Intramolecular Interaction of SUR2 Subtypes for Intracellular ADP-Induced Differential Control of KATP Channels

• Published in: Circulation research Vol. 90; no. 5; pp. 554 - 561
• Main Authors: Matsushita, Kenji, Kinoshita, Kengo, Matsuoka, Tetsuro, Fujita, Akikazu, Fujikado, Takashi, Tano, Yasuo, Nakamura, Haruki, Kurachi, Yoshihisa
• Format: Journal Article
• Language: English
• Published: Hagerstown, MD American Heart Association, Inc 22.03.2002; Lippincott
• Subjects: Biological and medical sciences; Fundamental and applied biological sciences.

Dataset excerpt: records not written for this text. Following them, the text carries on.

-- ==== Sys2Proof/Tests/Slice0.lean ====
section
/-! SUPPORT. Small tests: the checks of WellFormed refuse ill-formed commands, the numbers the spec works out come out of
the model, and for each obligation with hypotheses a concrete state that meets them. -/

namespace Sys2Proof.Tests

open Sys2Proof.Machine

set_option Elab.async false

/-! ## WellFormed refuses what is out of range -/

/-- A dark burst and an empty cipher item. -/
def burst0 : Burst := ⟨false, [], 0, 0, 0, 0, 0⟩

def item0 : CItem := ⟨0, 0, 0, 0, 0, .enc, false, 0, none, [], [], []⟩

theorem test_wf_refuses_1 : ([.registerWrite (2 ^ 26) 0 0 0 [], .registerWrite 0 0 16 0 [], .registerWrite 0 0 0 312500 [],
    .multiRegisterRequest false (2 ^ 26) 0 [] 0 [], .multiRegisterRequest false 0 0 [] 312500 [], .loRegisterRead 64 0 0,
    .loRegisterRead 0 (2 ^ 26) 0, .loRegisterRead 0 0 312500, .hiRegisterWrite 64 0 0, .hiRegisterWrite 0 (2 ^ 26) 0,
    .loRegisterWrite 64 0 0 0 [], .loRegisterWrite 0 (2 ^ 26) 0 0 [], .loRegisterWrite 0 0 0 312500 [], .blockSoftReset 64 0,
    .blockSoftReset 0 256, .countClrAll 64 0, .countClrAll 0 256, .maxClr 64 0, .maxClr 0 256, .epochWrite (2 ^ 48),
    .tickOverrun 256 0, .tickOverrun 0 256, .descriptorAgeExpiry 64 0 0, .descriptorAgeExpiry 0 256 0, .descriptorAgeExpiry 0 0 312500,
    .stageDescriptorReceive 64 0 false, .stageDescriptorReceive 0 256 false, .xbarCross 8 0 false, .xbarCross 0 8 false,
    .ttxFrameStage 32 0, .ttxFrameStage 0 312500, .talFrameTransmit 32, .ttxUnitPlace 32 false none, .ttxModeWrite 32 0,
    .cktLenPgWrite 32 0 0, .cktLenPgWrite 0 2 0, .trxBurstReceive 32 0 0 burst0, .trxBurstReceive 0 (2 ^ 48) 0 burst0,
    .trxBurstReceive 0 0 50625 burst0, .rogueLight 32 0 0 [], .rogueLight 0 (2 ^ 48) 0 [], .rogueLight 0 0 50625 [],
    .reassemblyExpiry 32, .replayWindowRetire 32, .profileRead 32 0, .profileRead 0 512, .profileWriteSeed 32 0,
    .profileWriteSeed 0 512, .profileReseed 32 0, .profileReseed 0 512, .profileInvalidate 32 0, .profileInvalidate 0 512,
    .preambleCfgWrite 32 false 0, .preambleCfgWrite 0 false (2 ^ 48), .orrCompute 4, .orrMapPublish 32 0, .orrMapPublish 0 312500,
    .orrHintReceive 32, .allocReadCfg 4 0 0] :
    List Instr).all (fun c => !c.wf) = true := by decide

theorem test_wf_refuses_2 : ([.allocReadCfg 0 8 0, .allocReadCfg 0 0 1024, .allocWriteCfg 4 0 0, .allocWriteCfg 0 8 0, .allocWriteCfg 0 0 1024,
    .allocDelete 4 0 0, .allocDelete 0 8 0, .allocDelete 0 0 1024, .allocReadState 4 0 0, .allocReadState 0 8 0,
    .allocReadState 0 0 1024, .treeCfgWrite 4 0 0, .treeCfgWrite 0 8 0, .sxtEntriesHandover 32 0 0, .sxtEntriesHandover 0 50625 0,
    .sxtEntriesHandover 0 0 312500, .discWindowOpen 32, .discRespReceive 32 0 [], .discRespReceive 0 (2 ^ 48) [], .rangingBurst 32 0,
    .rangingBurst 0 512, .sxtControlReceive 32, .ackReceive 32, .ackTimeout 32 0, .ackTimeout 0 512, .bcastDeactivateRepeat 32 0,
    .bcastDeactivateRepeat 0 512, .violWindowClose 32 0, .violWindowClose 0 512, .rogueWindowClose 32, .quarHoldExpiry 32 0,
    .quarHoldExpiry 0 512, .deactHoldExpiry 32 0, .deactHoldExpiry 0 512, .authTimeoutExpiry 32 0, .authTimeoutExpiry 0 512,
    .treeParamsSend 32, .termRead 32 0, .termRead 0 512, .termWrite 32 0, .termWrite 0 512, .termDeactivate 32 0,
    .termDeactivate 0 512, .termDeactivateDark 32 0, .termDeactivateDark 0 512, .termQuarantine 32 0, .termQuarantine 0 512,
    .termRelease 32 0, .termRelease 0 512, .termRerange 32 0, .termRerange 0 512, .termFind 32 0, .termFind 0 512, .termEnable 32 0,
    .termEnable 0 512, .termClearViol 32 0, .termClearViol 0 512, .termAllocPush 32 0, .termAllocPush 0 512, .termCounterReq 32 0] :
    List Instr).all (fun c => !c.wf) = true := by decide
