-- ==== Sys2Proof/Config.lean ====
section
/-! DEFINITION. The parameters of the instance (00_scope R10) and the identity constant (10_state R21). -/

namespace Sys2Proof

/-- NODE_CAP: entries of the node arena (R10, R30). -/
abbrev Config.nodeCap : Nat := 511

/-- NSYM: symbols, and entries of the lookup table and the leaf map (R10). -/
abbrev Config.nsym : Nat := 256

/-- MAX_CODE_LEN: the longest code, in bits (R10). -/
abbrev Config.maxCodeLen : Nat := 255

/-- The largest value of a 32-bit counter (COUNT_W of R10). -/
abbrev Config.countMax : Nat := 0xFFFFFFFF

/-- The ID register's constant (R21). -/
def Config.idWord : Word := 0x48554631

/-- How far IN_DEPTH lies above its least value 1 (R10: OPEN, 1 <= IN_DEPTH <= 65535).
DESIGN CHOICE, safe (log 4): no body, so nothing can be proved of it but its range. -/
opaque Config.inDepthFree : Fin 65535

/-- How far OUT_DEPTH lies above its least value 34 (R10: OPEN, 34 <= OUT_DEPTH <= 65535).
DESIGN CHOICE, safe (log 4): no body, so nothing can be proved of it but its range. -/
opaque Config.outDepthFree : Fin 65502

/-- IN_DEPTH, the capacity of in_q (R10, R43). -/
def Config.inDepth : Nat := Config.inDepthFree.val + 1

/-- OUT_DEPTH, the capacity of out_q (R10, R43). -/
def Config.outDepth : Nat := Config.outDepthFree.val + 34

theorem Config.inDepth_pos : 1 ≤ Config.inDepth := by
  unfold Config.inDepth; omega

theorem Config.inDepth_le : Config.inDepth ≤ 65535 := by
  have := Config.inDepthFree.isLt
  unfold Config.inDepth; omega

theorem Config.outDepth_ge : 34 ≤ Config.outDepth := by
  unfold Config.outDepth; omega

theorem Config.outDepth_le : Config.outDepth ≤ 65535 := by
  have := Config.outDepthFree.isLt
  unfold Config.outDepth; omega

end Sys2Proof
end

Psychology; Vertebrates: urinary system; Human; Potassium ion; Ionic channel; In vitro; Modeling; Kidney; Cell line; Urinary system; Three dimensional representation; Sulfonylureas; ATP; Subtype; Intramolecular interaction; Biological receptor
• ISSN: 0009-7330; 1524-4571
• DOI: 10.1161/01.RES.0000012666.42782.30

ATP-sensitive K (KATP) channels are composed of sulfonylurea receptors (SURs) and inwardly rectifying Kir6.2-channels. The C-terminal 42 amino acid residues (C42) of SURs are responsible for ADP-induced differential activation of KATP channels in SUR-subtypes. By examining ADP-effect on KATP channels containing various chimeras of SUR2A and SUR2B, we identified a segment of 7 residues at central portion of C42 critical for this phenomenon. A 3-D structure model of the region containing the second nucleotide-binding domain (NBD2) of SUR and C42 was developed based on the structure of HisP, a nucleotide-binding protein forming the bacterial Histidine transporter complex. In the model, the polar and charged residues in the critical segment located within a distance that allows their electrostatic interaction with Arg1344 at the Walker-A loop of NBD2. Therefore, the interaction might be involved in the control of ADP-induced differential activation of SUR2-subtype KATP channels.